─── DATA FOR PROCESSING
@[simp] theorem State.orNf_room (s : State) (b : Bool) : (s.orNf b).room = s.room := rfl
@[simp] theorem State.orNf_outLen (s : State) (b : Bool) : (s.orNf b).outLen = s.outLen := rfl
@[simp] theorem State.orNf_params (s : State) (b : Bool) : (s.orNf b).params = s.params := rfl

theorem State.appendOut_outLen_le {s : State} {bs : Bytes} (hle : s.outLen.toNat ≤ s.params.outMax.toNat)
    (h : bs.length ≤ s.room) : (s.appendOut bs).outLen.toNat ≤ (s.appendOut bs).params.outMax.toNat := by
  rw [appendOut_outLen hle h]
  show _ ≤ s.params.outMax.toNat
  rw [room] at h
  omega

/-- A text whose whole bytes fit (`pushSymbols_fits`), from an empty accumulator. -/
theorem pushSymbols_of_fits {t : List CtabEntry} {x : Bytes} {s : State}
    (hle : s.outLen.toNat ≤ s.params.outMax.toNat) (h : (encodedBits t x).length / 8 ≤ s.room) :
    pushSymbols t x { acc := [], nbits := 0 } s =
      .ok { acc := (gather [] (encodedBits t x)).2, nbits := 0 + (encodedBits t x).length }
        ((s.orNf (hasUnknown t x)).appendOut (gather [] (encodedBits t x)).1) :=
  pushSymbols_fits t x _ s hle ((gather_nil_fst_length _).trans_le h)

theorem pushSymbols_cons_overflows {t : List CtabEntry} {b : Byte} {c : Bits} (y : Bytes) {p : Packer} {s : State}
    (hle : s.outLen.toNat ≤ s.params.outMax.toNat) (hc : findCode t b = some c)
    (h : s.room < (gather p.acc c).1.length) : pushSymbols t (b :: y) p s =
      .raised .capacity (s.appendOut ((gather p.acc c).1.take s.room)) := by
  simp only [pushSymbols, hc, pushBits_eq, emitAll_overflows hle h, Run.bind_raised]

/-- A text whose whole bytes do not fit: CAPACITY with as many of them as there is room for, and NF told by the
bytes before the first whose code does not fit (R186). -/
theorem pushSymbols_overflows_at {t : List CtabEntry} {x : Bytes} {s : State}
    (hle : s.outLen.toNat ≤ s.params.outMax.toNat) (h : s.room < (encodedBits t x).length / 8) :
    ∃ k, k < x.length ∧ pushSymbols t x { acc := [], nbits := 0 } s = .raised .capacity
        ((s.orNf (hasUnknown t (x.take k))).appendOut ((gather [] (encodedBits t x)).1.take s.room)) ∧
      (encodedBits t (x.take k)).length / 8 ≤ s.room ∧
      s.room < (encodedBits t (x.take (k + 1))).length / 8 := by
  obtain ⟨k, b, c, y, hx, hc, hlt, hfits, hbits, hover⟩ := exists_overflowing_byte h
  refine ⟨k, hlt, ?_, hfits, hover⟩
  obtain ⟨hcode, htake⟩ := take_gather_of_overflow (encodedBits t y) hfits (hbits ▸ hover)
  have hsplit : encodedBits t x = encodedBits t (x.take k) ++ (c ++ encodedBits t y) := by
    conv_lhs => rw [hx, encodedBits_append]
    simp [encodedBits, hc]
  have hg : (gather [] (encodedBits t (x.take k))).1.length ≤ (s.orNf (hasUnknown t (x.take k))).room :=
    (gather_nil_fst_length _).trans_le hfits
  have hle' : (s.orNf (hasUnknown t (x.take k))).outLen.toNat ≤
      (s.orNf (hasUnknown t (x.take k))).params.outMax.toNat := hle
  have hroom := State.room_appendOut hle' hg
  conv_lhs => rw [hx]
  rw [pushSymbols_append, pushSymbols_of_fits hle hfits, Run.bind_ok,
    pushSymbols_cons_overflows y (State.appendOut_outLen_le hle' hg) hc (hroom ▸ hcode), hroom,
    State.appendOut_append hle' hg, hsplit, htake]
  rfl

/-! ### The pseudocode of PACK (R181, R186) -/

section
variable {s : State}

/-- `s` with PACK's first writes made, the header's length noted and NF told of the text so far: what the
output of PACK goes into once the header is out. -/
def State.packing (s : State) (unknown : Bool) : State :=
  { beginPack s with hdrLen := BitVec.ofNat 32 (header s.ctabValid).length, nf := s.nf || unknown }

theorem State.packing_outLen_le (s : State) (unknown : Bool) :
    (s.packing unknown).outLen.toNat ≤ (s.packing unknown).params.outMax.toNat := Nat.zero_le _

theorem State.packing_room (s : State) (unknown : Bool) : (s.packing unknown).room = s.params.outMax.toNat := rfl

theorem packBody_of_inputFits (hfits : s.inputFits) : packBody s =
    (emitAll (header s.ctabValid) (beginPack s)).bind fun _ s1 =>
      (pushSymbols s.ctabValid s.input { acc := [], nbits := 0 } { s1 with hdrLen := s1.outLen }).bind
        fun p s2 => (flushBits p s2).bind fun _ s3 => .ok () (setPackCounts p.nbits s3) :=
  if_neg (Bool.eq_false_iff.1 hfits.inputTooLong_eq)

/-- A header that fits is out, and its length noted, when the first byte is packed. -/
theorem packBody_of_header_fits (hfits : s.inputFits)
    (h : (header s.ctabValid).length ≤ s.params.outMax.toNat) : packBody s =
      (pushSymbols s.ctabValid s.input { acc := [], nbits := 0 }
        ((s.packing false).appendOut (header s.ctabValid))).bind
          fun p s2 => (flushBits p s2).bind fun _ s3 => .ok () (setPackCounts p.nbits s3) := by
  have hnf : (s.packing false).nf = s.nf := Bool.or_false _
  have hout : (beginPack s).outLen + BitVec.ofNat 32 (header s.ctabValid).length =
      BitVec.ofNat 32 (header s.ctabValid).length := BitVec.zero_add _
  have hstate : ({ (beginPack s).appendOut (header s.ctabValid) with
      hdrLen := ((beginPack s).appendOut (header s.ctabValid)).outLen } : State) =
      (s.packing false).appendOut (header s.ctabValid) := by
    simp only [State.appendOut, State.packing, hout, Bool.or_false]
    rfl
  rw [packBody_of_inputFits hfits, emitAll_fits (Nat.zero_le _) h, Run.bind_ok, hstate]

/-- A header that does not fit fills OBUF (R186). -/
theorem packBody_of_header_overflows (hfits : s.inputFits)
    (h : s.params.outMax.toNat < (header s.ctabValid).length) : packBody s =
      .raised .capacity ((beginPack s).appendOut ((header s.ctabValid).take s.params.outMax.toNat)) := by
  have hroom : (beginPack s).room < (header s.ctabValid).length := h
  rw [packBody_of_inputFits hfits, emitAll_overflows (Nat.zero_le _) hroom, Run.bind_raised]
  rfl

/-- Output after the header is output of the stream. -/
theorem State.packing_appendOut_header {unknown : Bool} (h : (header s.ctabValid).length ≤ s.params.outMax.toNat)
    (bs : Bytes) : (((s.packing false).appendOut (header s.ctabValid)).orNf unknown).appendOut bs =
      (s.packing unknown).appendOut (header s.ctabValid ++ bs) := by
  rw [← State.appendOut_append (s.packing_outLen_le unknown) h]
  simp only [State.appendOut, State.packing, State.orNf, Bool.or_false]

/-- The room left after the header. -/
theorem State.room_after_header (h : (header s.ctabValid).length ≤ s.params.outMax.toNat) :
    ((s.packing false).appendOut (header s.ctabValid)).room =
      s.params.outMax.toNat - (header s.ctabValid).length :=
  State.room_appendOut (s.packing_outLen_le false) h

/-- PACK of a stream whose whole bytes fit has only the last byte still to emit. -/
theorem packBody_of_bytes_fit (hfits : s.inputFits)
    (h : (header s.ctabValid).length + (encodedBits s.ctabValid s.input).length / 8 ≤ s.params.outMax.toNat) :
    packBody s =
      (emitAll (lastByte (encodedBits s.ctabValid s.input))
        ((s.packing (hasUnknown s.ctabValid s.input)).appendOut
          (header s.ctabValid ++ (gather [] (encodedBits s.ctabValid s.input)).1))).bind
        fun _ u => .ok () (setPackCounts (encodedBits s.ctabValid s.input).length u) := by
  have hheader : (header s.ctabValid).length ≤ s.params.outMax.toNat := by omega
  have hroom := State.room_after_header hheader
  rw [packBody_of_header_fits hfits hheader, pushSymbols_of_fits
    (State.appendOut_outLen_le (s.packing_outLen_le false) hheader) (by omega), Run.bind_ok,
    flushBits_eq_emitAll, State.packing_appendOut_header hheader]
  simp only [Nat.zero_add]
  rfl

/-- The stream: header, whole bytes, last byte. -/
theorem encodedStream_eq_gather (t : List CtabEntry) (x : Bytes) : encodedStream t x =
    (header t ++ (gather [] (encodedBits t x)).1) ++ lastByte (encodedBits t x) := by
  rw [encodedStream, encodedPayload_eq_gather, List.append_assoc]

theorem header_gather_length (t : List CtabEntry) (x : Bytes) :
    (header t ++ (gather [] (encodedBits t x)).1).length = (header t).length + (encodedBits t x).length / 8 := by
  rw [List.length_append, gather_nil_fst_length]

/-- PACK of a stream that fits (R181). -/
theorem packBody_of_stream_fits (hfits : s.inputFits)
    (h : (encodedStream s.ctabValid s.input).length ≤ s.params.outMax.toNat) : packBody s =
      .ok () (setPackCounts (encodedBits s.ctabValid s.input).length
        ((s.packing (hasUnknown s.ctabValid s.input)).appendOut (encodedStream s.ctabValid s.input))) := by
  rw [encodedStream_eq_gather] at h ⊢
  have hlen := header_gather_length s.ctabValid s.input
  rw [List.length_append] at h
  have hbytes : (header s.ctabValid ++ (gather [] (encodedBits s.ctabValid s.input)).1).length ≤
      (s.packing (hasUnknown s.ctabValid s.input)).room := by rw [State.packing_room]; omega
  have hle := s.packing_outLen_le (hasUnknown s.ctabValid s.input)
  have hroom := State.room_appendOut hle hbytes
  rw [State.packing_room] at hroom
  rw [packBody_of_bytes_fit hfits (by omega), emitAll_fits (State.appendOut_outLen_le hle hbytes) (by omega),
    Run.bind_ok, State.appendOut_append hle hbytes]

/-- PACK of a stream of which only the last byte does not fit (R186). -/
theorem packBody_of_lastByte_overflows (hfits : s.inputFits)
    (hbytes : (header s.ctabValid).length + (encodedBits s.ctabValid s.input).length / 8 ≤ s.params.outMax.toNat)
    (h : s.params.outMax.toNat < (encodedStream s.ctabValid s.input).length) :
    packBody s = .raised .capacity ((s.packing (hasUnknown s.ctabValid s.input)).appendOut
      ((encodedStream s.ctabValid s.input).take s.params.outMax.toNat)) := by
  have hle := s.packing_outLen_le (hasUnknown s.ctabValid s.input)
  have hlen := header_gather_length s.ctabValid s.input
  have hwhole := hlen.trans_le hbytes
  have hroom := State.room_appendOut hle hwhole
  rw [State.packing_room] at hroom
  rw [encodedStream_eq_gather] at h ⊢
  rw [List.length_append] at h
  rw [packBody_of_bytes_fit hfits hbytes,
    emitAll_overflows (State.appendOut_outLen_le hle hwhole) (by rw [hroom]; omega), Run.bind_raised,
    State.appendOut_append hle hwhole, hroom, List.take_append,
    List.take_of_length_le (i := s.params.outMax.toNat) hwhole]

/-- PACK of a stream that does not fit, though its header does (R186). -/
theorem packBody_of_payload_overflows (hfits : s.inputFits)
    (hheader : (header s.ctabValid).length ≤ s.params.outMax.toNat)
    (h : s.params.outMax.toNat < (encodedStream s.ctabValid s.input).length) :
    ∃ k, k ≤ s.input.length ∧ packBody s = .raised .capacity
        ((s.packing (hasUnknown s.ctabValid (s.input.take k))).appendOut
          ((encodedStream s.ctabValid s.input).take s.params.outMax.toNat)) ∧
      (header s.ctabValid).length + (encodedBits s.ctabValid (s.input.take k)).length / 8
        ≤ s.params.outMax.toNat ∧
      (k < s.input.length → s.params.outMax.toNat <
        (header s.ctabValid).length + (encodedBits s.ctabValid (s.input.take (k + 1))).length / 8) := by
  by_cases hbytes :
      (header s.ctabValid).length + (encodedBits s.ctabValid s.input).length / 8 ≤ s.params.outMax.toNat
  · refine ⟨s.input.length, le_rfl, ?_, by rwa [List.take_length], fun hlt => absurd hlt (lt_irrefl _)⟩
    rw [List.take_length, packBody_of_lastByte_overflows hfits hbytes h]
  · have hroom := State.room_after_header hheader
    have hlen := header_gather_length s.ctabValid s.input
    obtain ⟨k, hk, hpush, hbefore, hafter⟩ := pushSymbols_overflows_at (t := s.ctabValid) (x := s.input)
      (State.appendOut_outLen_le (s.packing_outLen_le false) hheader) (by rw [hroom]; omega)
    rw [hroom] at hpush hbefore hafter
    refine ⟨k, Nat.le_of_lt hk, ?_, by omega, fun _ => by omega⟩
    rw [packBody_of_header_fits hfits hheader, hpush, Run.bind_raised, State.packing_appendOut_header hheader,
      encodedStream_eq_gather, List.take_append_of_le_length (by omega), List.take_append,
      List.take_of_length_le hheader]

end

/-! ### The command (R181, R186) -/

section
variable {s : State}

theorem exec_pack_of_ready (h : s.ready .coded) :
    exec .pack s = .next (endCommand (packBody (beginCommand s))) := by
  have hlegal : legalIn .pack s.phase = true := by rw [h.2]; rfl
  exact congrArg Host.Outcome.next (issueChecked_run h.1 hlegal)

/-- `s` after PACK of a stream that fits. -/
def State.afterPack (s : State) : State :=
  { s with
    busy := false, done := true, obuf := Store.writeFrom s.obuf 0 (encodedStream s.ctabValid s.input),
    outLen := BitVec.ofNat 32 (encodedStream s.ctabValid s.input).length,
    hdrLen := BitVec.ofNat 32 (header s.ctabValid).length,
    bitLen := BitVec.ofNat 32 (encodedBits s.ctabValid s.input).length,
    padBits := BitVec.ofNat 32 (padCount (encodedBits s.ctabValid s.input).length),
    pad := padCount (encodedBits s.ctabValid s.input).length != 0,
    nf := s.nf || hasUnknown s.ctabValid s.input }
──────
### WHAT YOU WILL DO:
Lines with the word "hlen": how many are there in the material? Answer with the number alone.

### PROBLEM SOLUTION:
4